Start of Data for this task

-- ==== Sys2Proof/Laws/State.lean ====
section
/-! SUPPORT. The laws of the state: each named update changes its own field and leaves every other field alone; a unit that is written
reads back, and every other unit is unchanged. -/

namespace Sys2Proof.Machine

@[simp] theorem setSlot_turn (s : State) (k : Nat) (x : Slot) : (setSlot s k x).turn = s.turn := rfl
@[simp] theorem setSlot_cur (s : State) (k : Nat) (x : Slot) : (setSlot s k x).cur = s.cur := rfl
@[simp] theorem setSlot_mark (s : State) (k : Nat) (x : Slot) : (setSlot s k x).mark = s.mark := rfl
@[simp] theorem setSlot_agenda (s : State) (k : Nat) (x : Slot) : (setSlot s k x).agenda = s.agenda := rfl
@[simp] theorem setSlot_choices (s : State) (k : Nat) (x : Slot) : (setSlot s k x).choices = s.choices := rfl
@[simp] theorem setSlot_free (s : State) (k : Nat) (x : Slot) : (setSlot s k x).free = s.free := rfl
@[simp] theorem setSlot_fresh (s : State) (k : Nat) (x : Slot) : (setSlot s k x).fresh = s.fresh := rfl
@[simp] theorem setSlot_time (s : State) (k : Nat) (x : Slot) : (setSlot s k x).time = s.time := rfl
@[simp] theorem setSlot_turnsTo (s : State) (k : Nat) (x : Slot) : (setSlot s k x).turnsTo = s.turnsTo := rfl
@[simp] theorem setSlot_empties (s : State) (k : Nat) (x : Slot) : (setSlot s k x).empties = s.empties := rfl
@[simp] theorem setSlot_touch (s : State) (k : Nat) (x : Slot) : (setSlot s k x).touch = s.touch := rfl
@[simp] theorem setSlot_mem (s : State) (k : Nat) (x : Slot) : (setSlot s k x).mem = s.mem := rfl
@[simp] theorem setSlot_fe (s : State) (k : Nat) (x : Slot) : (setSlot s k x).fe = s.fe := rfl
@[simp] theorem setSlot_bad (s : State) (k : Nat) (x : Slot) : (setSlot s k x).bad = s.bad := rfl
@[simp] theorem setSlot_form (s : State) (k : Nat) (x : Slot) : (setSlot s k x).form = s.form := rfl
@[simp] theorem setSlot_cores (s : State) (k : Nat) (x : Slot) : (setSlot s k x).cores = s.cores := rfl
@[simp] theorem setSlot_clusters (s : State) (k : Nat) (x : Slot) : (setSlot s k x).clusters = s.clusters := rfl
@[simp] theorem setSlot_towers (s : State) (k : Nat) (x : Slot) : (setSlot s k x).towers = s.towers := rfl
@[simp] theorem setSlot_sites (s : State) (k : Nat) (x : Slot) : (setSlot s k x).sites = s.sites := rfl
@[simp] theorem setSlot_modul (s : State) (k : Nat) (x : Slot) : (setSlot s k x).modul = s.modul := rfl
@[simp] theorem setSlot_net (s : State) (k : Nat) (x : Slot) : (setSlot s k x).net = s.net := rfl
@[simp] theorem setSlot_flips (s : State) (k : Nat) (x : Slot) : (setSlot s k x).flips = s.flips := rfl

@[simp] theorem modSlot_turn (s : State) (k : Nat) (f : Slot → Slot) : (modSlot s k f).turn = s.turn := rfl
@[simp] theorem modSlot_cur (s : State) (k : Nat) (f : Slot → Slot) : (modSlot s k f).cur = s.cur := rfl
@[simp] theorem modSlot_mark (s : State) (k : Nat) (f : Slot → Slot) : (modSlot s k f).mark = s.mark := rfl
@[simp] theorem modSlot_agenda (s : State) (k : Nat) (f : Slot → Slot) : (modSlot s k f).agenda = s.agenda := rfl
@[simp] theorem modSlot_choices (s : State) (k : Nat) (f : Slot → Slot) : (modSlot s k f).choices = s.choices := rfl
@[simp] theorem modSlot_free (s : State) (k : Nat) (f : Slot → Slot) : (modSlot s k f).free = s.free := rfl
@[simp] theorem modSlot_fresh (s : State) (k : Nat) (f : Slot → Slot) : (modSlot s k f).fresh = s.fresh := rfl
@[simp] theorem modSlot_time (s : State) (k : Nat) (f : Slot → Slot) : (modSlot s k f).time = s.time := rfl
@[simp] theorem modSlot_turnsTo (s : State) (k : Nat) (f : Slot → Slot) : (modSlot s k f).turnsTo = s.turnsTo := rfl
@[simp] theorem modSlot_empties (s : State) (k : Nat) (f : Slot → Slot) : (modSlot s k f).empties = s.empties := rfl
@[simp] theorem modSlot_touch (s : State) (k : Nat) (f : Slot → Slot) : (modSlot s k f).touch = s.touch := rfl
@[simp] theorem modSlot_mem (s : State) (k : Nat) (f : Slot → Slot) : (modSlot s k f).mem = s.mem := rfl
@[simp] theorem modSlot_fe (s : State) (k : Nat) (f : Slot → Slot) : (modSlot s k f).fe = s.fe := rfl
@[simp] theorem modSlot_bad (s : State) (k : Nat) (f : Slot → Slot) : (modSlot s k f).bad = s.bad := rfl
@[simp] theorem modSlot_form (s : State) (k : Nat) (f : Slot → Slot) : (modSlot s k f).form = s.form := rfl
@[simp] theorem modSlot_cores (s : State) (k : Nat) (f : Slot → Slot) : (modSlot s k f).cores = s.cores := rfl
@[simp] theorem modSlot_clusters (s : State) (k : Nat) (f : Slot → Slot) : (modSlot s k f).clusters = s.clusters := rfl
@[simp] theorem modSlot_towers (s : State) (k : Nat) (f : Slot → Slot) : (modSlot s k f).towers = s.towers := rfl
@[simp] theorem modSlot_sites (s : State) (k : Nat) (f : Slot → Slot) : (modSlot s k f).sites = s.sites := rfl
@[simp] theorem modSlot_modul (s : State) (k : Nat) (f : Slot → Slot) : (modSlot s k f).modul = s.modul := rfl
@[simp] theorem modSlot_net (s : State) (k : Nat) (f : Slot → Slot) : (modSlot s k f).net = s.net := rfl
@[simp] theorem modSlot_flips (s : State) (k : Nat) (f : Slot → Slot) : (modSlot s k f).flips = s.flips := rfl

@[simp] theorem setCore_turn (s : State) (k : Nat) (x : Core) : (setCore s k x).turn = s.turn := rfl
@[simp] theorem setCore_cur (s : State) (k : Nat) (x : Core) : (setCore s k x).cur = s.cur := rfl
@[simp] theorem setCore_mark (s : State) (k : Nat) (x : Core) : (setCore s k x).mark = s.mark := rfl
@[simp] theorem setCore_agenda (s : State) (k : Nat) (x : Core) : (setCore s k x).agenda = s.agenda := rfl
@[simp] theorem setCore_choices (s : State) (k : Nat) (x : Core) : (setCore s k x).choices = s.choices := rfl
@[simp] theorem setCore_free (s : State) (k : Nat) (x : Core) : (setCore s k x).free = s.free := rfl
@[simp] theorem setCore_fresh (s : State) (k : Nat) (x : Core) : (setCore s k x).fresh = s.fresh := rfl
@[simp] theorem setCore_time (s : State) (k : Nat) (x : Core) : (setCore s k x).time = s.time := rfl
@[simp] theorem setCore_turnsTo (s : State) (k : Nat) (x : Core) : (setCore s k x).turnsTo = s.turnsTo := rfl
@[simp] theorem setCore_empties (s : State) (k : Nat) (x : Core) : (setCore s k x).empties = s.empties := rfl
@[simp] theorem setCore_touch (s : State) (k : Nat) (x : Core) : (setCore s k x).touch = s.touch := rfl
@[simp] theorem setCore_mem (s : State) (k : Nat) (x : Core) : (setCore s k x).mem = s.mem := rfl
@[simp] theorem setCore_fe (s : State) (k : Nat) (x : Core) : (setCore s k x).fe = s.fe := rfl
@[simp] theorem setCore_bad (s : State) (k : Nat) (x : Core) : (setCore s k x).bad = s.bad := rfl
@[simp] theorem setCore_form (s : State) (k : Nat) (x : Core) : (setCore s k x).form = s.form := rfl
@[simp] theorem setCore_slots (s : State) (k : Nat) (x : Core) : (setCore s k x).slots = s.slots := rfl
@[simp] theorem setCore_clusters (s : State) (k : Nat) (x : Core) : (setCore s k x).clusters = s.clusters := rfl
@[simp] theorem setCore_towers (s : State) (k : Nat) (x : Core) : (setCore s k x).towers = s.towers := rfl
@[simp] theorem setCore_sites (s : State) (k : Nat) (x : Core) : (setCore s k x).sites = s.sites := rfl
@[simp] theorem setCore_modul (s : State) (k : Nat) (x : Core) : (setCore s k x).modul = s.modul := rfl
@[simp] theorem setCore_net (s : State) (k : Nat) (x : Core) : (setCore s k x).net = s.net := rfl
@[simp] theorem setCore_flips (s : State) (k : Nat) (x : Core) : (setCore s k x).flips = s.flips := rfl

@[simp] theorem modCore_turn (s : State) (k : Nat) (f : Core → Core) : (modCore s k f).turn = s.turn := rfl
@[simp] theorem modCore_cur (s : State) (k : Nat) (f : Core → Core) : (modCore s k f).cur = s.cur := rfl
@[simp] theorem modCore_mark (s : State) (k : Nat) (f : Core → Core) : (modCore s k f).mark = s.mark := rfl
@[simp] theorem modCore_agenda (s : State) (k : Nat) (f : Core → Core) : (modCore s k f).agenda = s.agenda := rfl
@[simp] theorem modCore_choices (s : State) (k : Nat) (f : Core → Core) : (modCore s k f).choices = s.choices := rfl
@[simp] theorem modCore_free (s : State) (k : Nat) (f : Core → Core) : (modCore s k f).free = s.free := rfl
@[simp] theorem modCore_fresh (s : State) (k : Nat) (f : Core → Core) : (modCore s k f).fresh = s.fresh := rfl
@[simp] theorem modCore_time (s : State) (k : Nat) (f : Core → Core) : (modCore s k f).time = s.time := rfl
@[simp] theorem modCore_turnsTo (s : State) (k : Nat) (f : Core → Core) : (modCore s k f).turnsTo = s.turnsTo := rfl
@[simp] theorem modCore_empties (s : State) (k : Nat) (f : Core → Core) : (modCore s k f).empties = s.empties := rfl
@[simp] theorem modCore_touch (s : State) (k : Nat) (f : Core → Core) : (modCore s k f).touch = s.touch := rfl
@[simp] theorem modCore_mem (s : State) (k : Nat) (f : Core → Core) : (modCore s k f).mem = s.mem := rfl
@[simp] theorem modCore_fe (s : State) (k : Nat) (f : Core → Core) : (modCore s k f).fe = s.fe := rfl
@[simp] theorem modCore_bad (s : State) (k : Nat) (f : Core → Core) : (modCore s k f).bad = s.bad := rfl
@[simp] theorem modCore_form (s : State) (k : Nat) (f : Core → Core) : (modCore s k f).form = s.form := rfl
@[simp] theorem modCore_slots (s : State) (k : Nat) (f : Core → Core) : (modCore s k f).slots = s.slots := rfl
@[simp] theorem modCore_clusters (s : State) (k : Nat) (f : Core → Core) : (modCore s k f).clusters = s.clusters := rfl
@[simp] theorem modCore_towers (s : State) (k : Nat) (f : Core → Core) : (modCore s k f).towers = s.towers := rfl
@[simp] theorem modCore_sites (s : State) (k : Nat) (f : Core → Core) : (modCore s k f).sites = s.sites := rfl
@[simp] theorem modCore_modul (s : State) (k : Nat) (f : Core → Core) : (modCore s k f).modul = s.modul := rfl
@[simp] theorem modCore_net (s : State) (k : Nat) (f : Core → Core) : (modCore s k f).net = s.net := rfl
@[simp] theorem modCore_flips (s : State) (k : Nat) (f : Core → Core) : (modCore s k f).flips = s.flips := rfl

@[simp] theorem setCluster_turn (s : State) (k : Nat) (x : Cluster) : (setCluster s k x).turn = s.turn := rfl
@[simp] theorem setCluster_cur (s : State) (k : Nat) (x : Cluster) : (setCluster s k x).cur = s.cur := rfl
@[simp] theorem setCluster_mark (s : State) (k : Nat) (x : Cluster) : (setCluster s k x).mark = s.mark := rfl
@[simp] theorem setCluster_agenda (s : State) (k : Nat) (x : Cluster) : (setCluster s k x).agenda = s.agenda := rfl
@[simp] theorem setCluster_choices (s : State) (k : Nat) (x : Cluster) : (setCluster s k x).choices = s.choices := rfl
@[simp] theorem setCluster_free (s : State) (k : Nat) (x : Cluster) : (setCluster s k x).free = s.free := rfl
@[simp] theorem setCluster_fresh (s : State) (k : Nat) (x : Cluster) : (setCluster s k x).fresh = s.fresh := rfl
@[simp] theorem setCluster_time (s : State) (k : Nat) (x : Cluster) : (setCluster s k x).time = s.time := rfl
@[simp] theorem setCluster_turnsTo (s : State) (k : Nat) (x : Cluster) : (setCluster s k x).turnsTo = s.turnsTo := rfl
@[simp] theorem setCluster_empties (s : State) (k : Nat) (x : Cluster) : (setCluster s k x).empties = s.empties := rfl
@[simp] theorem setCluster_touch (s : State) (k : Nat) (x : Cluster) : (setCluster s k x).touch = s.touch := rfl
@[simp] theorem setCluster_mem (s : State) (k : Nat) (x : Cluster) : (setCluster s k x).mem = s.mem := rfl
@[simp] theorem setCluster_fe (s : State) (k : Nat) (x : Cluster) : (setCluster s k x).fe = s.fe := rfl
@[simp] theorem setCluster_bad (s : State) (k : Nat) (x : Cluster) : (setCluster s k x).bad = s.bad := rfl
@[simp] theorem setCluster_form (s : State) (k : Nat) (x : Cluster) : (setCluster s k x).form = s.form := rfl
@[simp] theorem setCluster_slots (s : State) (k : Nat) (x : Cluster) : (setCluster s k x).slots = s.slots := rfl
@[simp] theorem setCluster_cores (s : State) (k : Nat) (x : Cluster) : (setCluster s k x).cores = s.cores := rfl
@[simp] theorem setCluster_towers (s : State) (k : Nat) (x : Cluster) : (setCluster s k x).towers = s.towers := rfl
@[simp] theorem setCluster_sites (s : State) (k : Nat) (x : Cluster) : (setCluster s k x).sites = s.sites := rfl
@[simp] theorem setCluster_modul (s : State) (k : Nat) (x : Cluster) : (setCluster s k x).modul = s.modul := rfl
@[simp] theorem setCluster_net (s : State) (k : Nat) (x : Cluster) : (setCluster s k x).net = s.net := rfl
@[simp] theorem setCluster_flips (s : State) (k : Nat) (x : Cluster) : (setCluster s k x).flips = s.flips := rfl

End of Data for this task

- [What is needed] Each line above that contains the word "unit" should be returned.

- [Exercise output]
/-! SUPPORT. The laws of the state: each named update changes its own field and leaves every other field alone; a unit that is written
reads back, and every other unit is unchanged. -/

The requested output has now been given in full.